First, pre-process the dataset using the following command, the painted ground truth will be saved to $VICT_ROOT/datasets/coco/pano_ca_inst.

cd $VICT_ROOT/data/mmdet_custom

# generate training data with common data augmentation for instance segmentation, 
# note we generate 30 copies by alternating train_aug{idx} in configs/coco_panoptic_ca_inst_gen_aug.py
./tools/dist_train.sh configs/coco_panoptic_ca_inst_gen_aug.py 1
# generate training data with only horizontal flip augmentation
./tools/dist_train.sh configs/coco_panoptic_ca_inst_gen_orgflip.py 1
# generate training data w/o data augmentation
./tools/dist_train.sh configs/coco_panoptic_ca_inst_gen_org.py 1

# generate validation data (w/o data augmentation)
./tools/dist_test.sh configs/coco_panoptic_ca_inst_gen_org.py none 1 --eval segm

Next, prepare json files for training and evaluation.

For clean:

cd $VICT_ROOT
python data/mmdet_custom/gen_json_coco_panoptic_inst.py --split train
python data/mmdet_custom/gen_json_coco_panoptic_inst.py --split val

For corrupted:

cd $VICT_ROOT
python data/mmdet_custom/gen_json_coco-c_panoptic_inst.py --split train
python data/mmdet_custom/gen_json_coco-c_panoptic_inst.py --split val

The generated json files will be saved at $VICT_ROOT/datasets/coco/pano_ca_inst and $VICT_ROOT/datasets/coco-c/corruption/severity/coco/pano_ca_inst, respectively.

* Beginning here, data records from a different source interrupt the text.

theorem clAbortFlag_keep {s : State} {q m' : Nat} {j : CollJob} {va : Nat} {st : Status} (h_s : Keep m a s) (hw : ∀ p ∈ ([.clocks, .memory, .lanterns, .fabric, .ranges, .floss] : List StatePart), p ∈ m.parts) (he : ∀ e ∈ ([0x600001, 0x600003, 0x700009, 0x810008] : List Nat), m.entry e) : KeepO m a (clAbortFlag s q m' j va st) := by
  unfold clAbortFlag
  repeat' with_reducible first
    | assumption
    | (refine partsSub ?_ hw; decide)
    | (refine entriesSub ?_ he; decide)
    | exact he _ (by decide)
    | (intro _)
    | (fail_if_no_progress extract_lets +onlyGivenNames z; first | (have hz : Keep m a z := ?_; (on_goal 2 => subst z); clear_value z) | (have hz : KeepP m a z := ?_; (on_goal 2 => subst z); clear_value z) | (have hz : KeepO m a z := ?_; (on_goal 2 => subst z); clear_value z) | (have hz : KeepF m a z := ?_; (on_goal 2 => subst z); clear_value z) | (have hz : KeepPO m a z := ?_; (on_goal 2 => subst z); clear_value z) | (first | have _ : Mem := z | have _ : Clocks := z | have _ : Snuffer := z | have _ : Keeper := z) | clear_value z)
    | apply keep_ite
    | apply keepO_ok
    | apply keepO_wait
    | apply keepO_fail
    | apply keepO_ite
    | apply clFlag_keep
    | fail

theorem clStore_keep {s : State} {q m' : Nat} {j : CollJob} {at_ : Nat} {bs : List Byte} {bad : List (Nat × Nat)} (h_s : Keep m a s) (hw : ∀ p ∈ ([.clocks, .memory, .bytes, .hostBytes, .hostPoison, .lanterns, .fabric, .ranges, .queues, .floss, .snuffer, .darner] : List StatePart), p ∈ m.parts) (he : ∀ e ∈ ([0x500001, 0x500002, 0x500003, 0x500004, 0x500006, 0x500007, 0x500008, 0x510002, 0x600001, 0x600003, 0x700009, 0x810008] : List Nat), m.entry e) : KeepO m a (clStore s q m' j at_ bs bad) := by
  unfold clStore
  repeat' with_reducible first
    | assumption
    | (refine partsSub ?_ hw; decide)
    | (refine entriesSub ?_ he; decide)
    | exact he _ (by decide)
    | (intro _)
    | (fail_if_no_progress extract_lets +onlyGivenNames z; first | (have hz : Keep m a z := ?_; (on_goal 2 => subst z); clear_value z) | (have hz : KeepP m a z := ?_; (on_goal 2 => subst z); clear_value z) | (have hz : KeepO m a z := ?_; (on_goal 2 => subst z); clear_value z) | (have hz : KeepF m a z := ?_; (on_goal 2 => subst z); clear_value z) | (have hz : KeepPO m a z := ?_; (on_goal 2 => subst z); clear_value z) | (first | have _ : Mem := z | have _ : Clocks := z | have _ : Snuffer := z | have _ : Keeper := z) | clear_value z)
    | apply keep_ite
    | apply keepO_ok
    | apply keepO_wait
    | apply keepO_fail
    | apply keepO_ite
    | apply writeVaBad_keep
    | fail

theorem setLoad_keep {s : State} {q m' t : Nat} {bs : List Byte} {bad : List (Nat × Nat)} {st : Status} (h_s : Keep m a s) (hw : ∀ p ∈ ([.collectives] : List StatePart), p ∈ m.parts) : Keep m a (setLoad s q m' t bs bad st) := by
  unfold setLoad
  repeat' with_reducible first
    | assumption
    | (refine partsSub ?_ hw; decide)
    | (intro _)
    | (simp -zeta -zetaDelta only [keep_mk]; apply keepL_of; any_goals first | exact .inr rfl | exact .inl (hw _ (by decide)) | exact .inr (fun x => x) | exact .inr (fun _ => rfl))
    | (fail_if_no_progress extract_lets +onlyGivenNames z; first | (have hz : Keep m a z := ?_; (on_goal 2 => subst z); clear_value z) | (have hz : KeepP m a z := ?_; (on_goal 2 => subst z); clear_value z) | (have hz : KeepO m a z := ?_; (on_goal 2 => subst z); clear_value z) | (have hz : KeepF m a z := ?_; (on_goal 2 => subst z); clear_value z) | (have hz : KeepPO m a z := ?_; (on_goal 2 => subst z); clear_value z) | (first | have _ : Mem := z | have _ : Clocks := z | have _ : Snuffer := z | have _ : Keeper := z) | clear_value z)
    | apply keep_ite
    | simp -zeta -zetaDelta only [keepP_iff]
    | apply keepP_ite
    | apply load_keep
    | apply modColl_keep
    | fail

theorem clFinalise_keep {s : State} {q m' : Nat} {j : CollJob} {p : Part} (h_s : Keep m a s) (hw : ∀ p ∈ ([.clocks, .memory, .bytes, .hostBytes, .hostPoison, .lanterns, .fabric, .ranges, .queues, .collectives, .floss, .snuffer, .darner] : List StatePart), p ∈ m.parts) (he : ∀ e ∈ ([0x500001, 0x500002, 0x500003, 0x500004, 0x500006, 0x500007, 0x500008, 0x510002, 0x600001, 0x600003, 0x700009, 0x810008, 0xB00005] : List Nat), m.entry e) : KeepO m a (clFinalise s q m' j p) := by
  unfold clFinalise
  repeat' with_reducible first
    | assumption
    | (refine partsSub ?_ hw; decide)
    | (refine entriesSub ?_ he; decide)
    | exact he _ (by decide)
    | (intro _)
    | (simp -zeta -zetaDelta only [keep_mk]; apply keepL_of; any_goals first | exact .inr rfl | exact .inl (hw _ (by decide)) | exact .inr (fun x => x) | exact .inr (fun _ => rfl))
    | (fail_if_no_progress extract_lets +onlyGivenNames z; first | (have hz : Keep m a z := ?_; (on_goal 2 => subst z); clear_value z) | (have hz : KeepP m a z := ?_; (on_goal 2 => subst z); clear_value z) | (have hz : KeepO m a z := ?_; (on_goal 2 => subst z); clear_value z) | (have hz : KeepF m a z := ?_; (on_goal 2 => subst z); clear_value z) | (have hz : KeepPO m a z := ?_; (on_goal 2 => subst z); clear_value z) | (first | have _ : Mem := z | have _ : Clocks := z | have _ : Snuffer := z | have _ : Keeper := z) | clear_value z)
    | apply keep_ite
    | apply keepO_ok
    | apply keepO_wait
    | apply keepO_fail
    | apply keepO_ite
    | simp -zeta -zetaDelta only [keepP_iff]
    | apply keepP_ite
    | apply load_keep
    | apply modColl_keep
    | apply clFinal_keep
    | apply clStore_keep
    | apply setLoad_keep
    | (refine keepO_andThen ?_ (fun _ _ _ => ?_))
    | (apply keep_okE; assumption)
    | (apply keep_waitE; assumption)
    | (apply keep_failE; assumption)
    | (refine keep_of_ok ?_ ‹_ = Out.ok _ _›)
    | (refine keep_of_wait ?_ ‹_ = Out.wait _›)
    | (refine keep_of_fail ?_ ‹_ = Out.fail _ _›)
    | apply keep_state
    | (refine keepO_of_some ?_ ‹_ = some _›)
    | (apply keep_pairE; assumption)
    | fail

theorem clBegin_keep {s : State} {q m' : Nat} {j : CollJob} (h_s : Keep m a s) (hw : ∀ p ∈ ([.clocks, .memory, .bytes, .hostBytes, .hostPoison, .lanterns, .fabric, .ranges, .queues, .collectives, .floss, .snuffer, .darner] : List StatePart), p ∈ m.parts) (he : ∀ e ∈ ([0x500001, 0x500002, 0x500003, 0x500004, 0x500006, 0x500007, 0x500008, 0x510002, 0x600001, 0x600003, 0x700009, 0x810008, 0xB00005] : List Nat), m.entry e) : KeepO m a (clBegin s q m' j) := by
  unfold clBegin
  repeat' with_reducible first
    | assumption
    | (refine partsSub ?_ hw; decide)
    | (refine entriesSub ?_ he; decide)
    | exact he _ (by decide)
    | (intro _)
    | (simp -zeta -zetaDelta only [keep_mk]; apply keepL_of; any_goals first | exact .inr rfl | exact .inl (hw _ (by decide)) | exact .inr (fun x => x) | exact .inr (fun _ => rfl))
    | (fail_if_no_progress extract_lets +onlyGivenNames z; first | (have hz : Keep m a z := ?_; (on_goal 2 => subst z); clear_value z) | (have hz : KeepP m a z := ?_; (on_goal 2 => subst z); clear_value z) | (have hz : KeepO m a z := ?_; (on_goal 2 => subst z); clear_value z) | (have hz : KeepF m a z := ?_; (on_goal 2 => subst z); clear_value z) | (have hz : KeepPO m a z := ?_; (on_goal 2 => subst z); clear_value z) | (have hz : ∀ s, Keep m a s → Keep m a (z s) := ?_; (on_goal 2 => (subst z; intros; beta_reduce)); clear_value z) | (have hz : ∀ s x, Keep m a s → Keep m a (z s x) := ?_; (on_goal 2 => (subst z; intros; beta_reduce)); clear_value z) | (have hz : ∀ s x, Keep m a s → KeepO m a (z s x) := ?_; (on_goal 2 => (subst z; intros; beta_reduce)); clear_value z) | (have hz : ∀ x s, Keep m a s → Keep m a (z x s) := ?_; (on_goal 2 => (subst z; intros; beta_reduce)); clear_value z) | (have hz : ∀ s, Keep m a s → KeepO m a (z s) := ?_; (on_goal 2 => (subst z; intros; beta_reduce)); clear_value z) | (have hz : ∀ x, Keep m a (z x) := ?_; (on_goal 2 => (subst z; intros; beta_reduce)); clear_value z) | (have hz : ∀ x y s, Keep m a s → Keep m a (z x y s) := ?_; (on_goal 2 => (subst z; intros; beta_reduce)); clear_value z) | (have hz : ∀ o x, KeepO m a o → KeepOO m a (z o x) := ?_; (on_goal 2 => (subst z; intros; beta_reduce)); clear_value z) | (have hz : ∀ s, Keep m a s → KeepP m a (z s) := ?_; (on_goal 2 => (subst z; intros; beta_reduce)); clear_value z) | (have hz : ∀ x, KeepP m a (z x) := ?_; (on_goal 2 => (subst z; intros; beta_reduce)); clear_value z) | (have hz : ∀ s x y, Keep m a s → Keep m a (z s x y) := ?_; (on_goal 2 => (subst z; intros; beta_reduce)); clear_value z) | (have hz : ∀ s x, Keep m a s → KeepOO m a (z s x) := ?_; (on_goal 2 => (subst z; intros; beta_reduce)); clear_value z) | (have hz : ∀ x o, KeepO m a o → KeepOO m a (z x o) := ?_; (on_goal 2 => (subst z; intros; beta_reduce)); clear_value z) | (have hz : ∀ x y, KeepP m a (z x y) := ?_; (on_goal 2 => (subst z; intros; beta_reduce)); clear_value z) | (have hz : ∀ s x y w, Keep m a s → Keep m a (z s x y w) := ?_; (on_goal 2 => (subst z; intros; beta_reduce)); clear_value z) | (first | have _ : Mem := z | have _ : Clocks := z | have _ : Snuffer := z | have _ : Keeper := z) | clear_value z)
    | apply hz
    | apply keep_ite
    | apply keepO_ok
    | apply keepO_wait
    | apply keepO_fail
    | apply keepO_ite
    | apply countTally_keep
    | apply modColl_keep
    | apply clInput_keep
    | apply setLoad_keep
    | apply clFinalise_keep
    | (refine keepO_andThen ?_ (fun _ _ _ => ?_))
    | fail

Lastly, to enable evaluation with detectron2, link $VICT_ROOT/datasets/coco/annotations/panoptic_val2017 to $VICT_ROOT/datasets/coco/panoptic_val2017 and run:

# ln -s $VICT_ROOT/datasets/coco/annotations/panoptic_val2017 datasets/coco/panoptic_val2017
python data/prepare_coco_semantic_annos_from_panoptic_annos.py

Low-Level Vision Tasks

Deraining

We follow MPRNet to prepare the data for deraining.

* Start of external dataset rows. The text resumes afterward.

-- ==== Sys2Proof/Laws/KeepQueue.lean ====
section
/-! SUPPORT. What each operation of Machine/Queue.lean keeps (`Keep`). -/

set_option linter.all false
set_option simprocs false

namespace Sys2Proof.Machine

open Sys2Proof.Safety

variable {m : May} {a : State}

theorem showQueue_keep {s : State} {q : Nat} (h_s : Keep m a s) (he : ∀ e ∈ ([0x900012] : List Nat), m.entry e) : Keep m a (showQueue s q) := by
  unfold showQueue
  repeat' with_reducible first
    | assumption
    | (refine entriesSub ?_ he; decide)
    | exact he _ (by decide)
    | (intro _)
    | (fail_if_no_progress extract_lets +onlyGivenNames z; first | (have hz : Keep m a z := ?_; (on_goal 2 => subst z); clear_value z) | (have hz : KeepP m a z := ?_; (on_goal 2 => subst z); clear_value z) | (have hz : KeepO m a z := ?_; (on_goal 2 => subst z); clear_value z) | (have hz : KeepF m a z := ?_; (on_goal 2 => subst z); clear_value z) | (have hz : KeepPO m a z := ?_; (on_goal 2 => subst z); clear_value z) | (first | have _ : Mem := z | have _ : Clocks := z | have _ : Snuffer := z | have _ : Keeper := z) | clear_value z)
    | apply keep_ite
    | apply setRegFld_keep
    | fail

theorem queueResult_keep {s : State} {q code : Nat} (h_s : Keep m a s) (he : ∀ e ∈ ([0x900012] : List Nat), m.entry e) : Keep m a (queueResult s q code) := by
  unfold queueResult
  repeat' with_reducible first
    | assumption
    | (refine entriesSub ?_ he; decide)
    | exact he _ (by decide)
    | (intro _)
    | (fail_if_no_progress extract_lets +onlyGivenNames z; first | (have hz : Keep m a z := ?_; (on_goal 2 => subst z); clear_value z) | (have hz : KeepP m a z := ?_; (on_goal 2 => subst z); clear_value z) | (have hz : KeepO m a z := ?_; (on_goal 2 => subst z); clear_value z) | (have hz : KeepF m a z := ?_; (on_goal 2 => subst z); clear_value z) | (have hz : KeepPO m a z := ?_; (on_goal 2 => subst z); clear_value z) | (first | have _ : Mem := z | have _ : Clocks := z | have _ : Snuffer := z | have _ : Keeper := z) | clear_value z)
    | apply keep_ite
    | apply setRegFld_keep
    | fail

theorem setQueueState_keep {s : State} {q st : Nat} (h_s : Keep m a s) (he : ∀ e ∈ ([0x900012] : List Nat), m.entry e) : Keep m a (setQueueState s q st) := by
  unfold setQueueState
  repeat' with_reducible first
    | assumption
    | (refine entriesSub ?_ he; decide)
    | exact he _ (by decide)
    | (intro _)
    | (fail_if_no_progress extract_lets +onlyGivenNames z; first | (have hz : Keep m a z := ?_; (on_goal 2 => subst z); clear_value z) | (have hz : KeepP m a z := ?_; (on_goal 2 => subst z); clear_value z) | (have hz : KeepO m a z := ?_; (on_goal 2 => subst z); clear_value z) | (have hz : KeepF m a z := ?_; (on_goal 2 => subst z); clear_value z) | (have hz : KeepPO m a z := ?_; (on_goal 2 => subst z); clear_value z) | (first | have _ : Mem := z | have _ : Clocks := z | have _ : Snuffer := z | have _ : Keeper := z) | clear_value z)
    | apply keep_ite
    | apply setRegFld_keep
    | fail

theorem queueError_keep {s : State} {q cause : Nat} (h_s : Keep m a s) (hw : ∀ p ∈ ([.queues] : List StatePart), p ∈ m.parts) (he : ∀ e ∈ ([0x900012, 0x900013, 0x900015] : List Nat), m.entry e) : Keep m a (queueError s q cause) := by
  unfold queueError
  repeat' with_reducible first
    | assumption
    | (refine partsSub ?_ hw; decide)
    | (refine entriesSub ?_ he; decide)
    | exact he _ (by decide)
    | (intro _)
    | (simp -zeta -zetaDelta only [keep_mk]; apply keepL_of; any_goals first | exact .inr rfl | exact .inl (hw _ (by decide)) | exact .inr (fun x => x) | exact .inr (fun _ => rfl))
    | (fail_if_no_progress extract_lets +onlyGivenNames z; first | (have hz : Keep m a z := ?_; (on_goal 2 => subst z); clear_value z) | (have hz : KeepP m a z := ?_; (on_goal 2 => subst z); clear_value z) | (have hz : KeepO m a z := ?_; (on_goal 2 => subst z); clear_value z) | (have hz : KeepF m a z := ?_; (on_goal 2 => subst z); clear_value z) | (have hz : KeepPO m a z := ?_; (on_goal 2 => subst z); clear_value z) | (first | have _ : Mem := z | have _ : Clocks := z | have _ : Snuffer := z | have _ : Keeper := z) | clear_value z)
    | apply keep_ite
    | apply setReg_keep
    | apply setRegFld_keep
    | apply addCell_keep
    | apply modQueue_keep
    | apply setQueueState_keep
    | fail
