-- ==== Sys2Proof/Laws/KeepObjects.lean ====
section
/-! SUPPORT. What each operation of Machine/Objects.lean keeps (`Keep`). -/

set_option linter.all false
set_option simprocs false

namespace Sys2Proof.Machine

open Sys2Proof.Safety

variable {m : May} {a : State}

theorem endObj_keep {s : State} {o : Nat} (h_s : Keep m a s) (hw : ∀ p ∈ ([.memory, .lanterns, .fabric, .queues, .contexts, .fences, .waits, .objects, .floss] : List StatePart), p ∈ m.parts) (he : ∀ e ∈ ([0x600001, 0x600003, 0x800003, 0x810008] : List Nat), m.entry e) : Keep m a (endObj s o) := by
  unfold endObj
  repeat' with_reducible first
    | assumption
    | (refine partsSub ?_ hw; decide)
    | (refine entriesSub ?_ he; decide)
    | exact he _ (by decide)
    | (intro _)
    | (simp -zeta -zetaDelta only [keep_mk]; apply keepL_of; any_goals first | exact .inr rfl | exact .inl (hw _ (by decide)) | exact .inr (fun x => x) | exact .inr (fun _ => rfl))
    | (fail_if_no_progress extract_lets +onlyGivenNames z; first | (have hz : Keep m a z := ?_; (on_goal 2 => subst z); clear_value z) | (have hz : KeepP m a z := ?_; (on_goal 2 => subst z); clear_value z) | (have hz : KeepO m a z := ?_; (on_goal 2 => subst z); clear_value z) | (have hz : KeepF m a z := ?_; (on_goal 2 => subst z); clear_value z) | (have hz : KeepPO m a z := ?_; (on_goal 2 => subst z); clear_value z) | (first | have _ : Mem := z | have _ : Clocks := z | have _ : Snuffer := z | have _ : Keeper := z) | clear_value z)
    | apply keep_ite
    | apply setObj_keep
    | apply commandSignal_keep
    | fail

theorem unref_keep {s : State} {c o : Nat} (h_s : Keep m a s) (hw : ∀ p ∈ ([.memory, .lanterns, .fabric, .queues, .contexts, .fences, .waits, .objects, .floss] : List StatePart), p ∈ m.parts) (he : ∀ e ∈ ([0x600001, 0x600003, 0x800003, 0x810008] : List Nat), m.entry e) : Keep m a (unref s c o) := by
  unfold unref
  repeat' with_reducible first
    | assumption
    | (refine partsSub ?_ hw; decide)
    | (refine entriesSub ?_ he; decide)
    | exact he _ (by decide)
    | (intro _)
    | (simp -zeta -zetaDelta only [keep_mk]; apply keepL_of; any_goals first | exact .inr rfl | exact .inl (hw _ (by decide)) | exact .inr (fun x => x) | exact .inr (fun _ => rfl))
    | (fail_if_no_progress extract_lets +onlyGivenNames z; first | (have hz : Keep m a z := ?_; (on_goal 2 => subst z); clear_value z) | (have hz : KeepP m a z := ?_; (on_goal 2 => subst z); clear_value z) | (have hz : KeepO m a z := ?_; (on_goal 2 => subst z); clear_value z) | (have hz : KeepF m a z := ?_; (on_goal 2 => subst z); clear_value z) | (have hz : KeepPO m a z := ?_; (on_goal 2 => subst z); clear_value z) | (first | have _ : Mem := z | have _ : Clocks := z | have _ : Snuffer := z | have _ : Keeper := z) | clear_value z)
    | apply keep_ite
    | apply modContext_keep
    | apply setObj_keep
    | apply endObj_keep
    | fail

Download the dataset following the instructions in MPRNet, and put it in $VICT_ROOT/datasets/derain/. The folder should look like:

derain/
    train/
        input/
        target/
    test/
        Rain100H/
        Rain100L/
        Test100/
        Test1200/
        Test2800/

Next, prepare json files for training and evaluation.

For clean:

python data/derain/gen_json_rain.py --split train
python data/derain/gen_json_rain.py --split val

For corrupted:

python data/derain/gen_json_rain-c.py --split train
python data/derain/gen_json_rain-c.py --split val

The generated json files will be saved at $VICT_ROOT/datasets/derain/ and $VICT_ROOT/datasets/derain-c/, respectively.

Denoising

We follow Uformer to prepare the data for SIDD denoising dataset.

For training data of SIDD, you can download the SIDD-Medium dataset from the official url. For evaluation on SIDD, you can download data from here.

Next, generate image patches for training by the following command:

python data/sidd/generate_patches_SIDD.py --src_dir datasets/denoise/SIDD_Medium_Srgb/Data --tar_dir datasets/denoise/train

Lastly, prepare json files for training and evaluation.

For clean:

python data/sidd/gen_json_sidd.py --split train
python data/sidd/gen_json_sidd.py --split val

For corrupted:

python data/sidd/gen_json_sidd-c.py --split train
python data/sidd/gen_json_sidd-c.py --split val

The generated json files will be saved at $VICT_ROOT/datasets/denoise/ and $VICT_ROOT/datasets/denoise-c/, respectively.

Low-Light Image Enhancement

First, download images of LOL dataset from google drive and put it in $VICT_ROOT/datasets/light_enhance/. The folder should look like: look like:

light_enhance/
    our485/
        low/
        high/
    eval15/
        low/
        high/

Next, prepare json files for training and evaluation.

For clean:

python data/lol/gen_json_lol.py --split train
python data/lol/gen_json_lol.py --split val

For corrupted:

python data/lol/gen_json_lol-c.py --split train
python data/lol/gen_json_lol-c.py --split val

The generated json files will be saved at $VICT_ROOT/datasets/light_enhance/ and $VICT_ROOT/datasets/light_enhance-c/, respectively.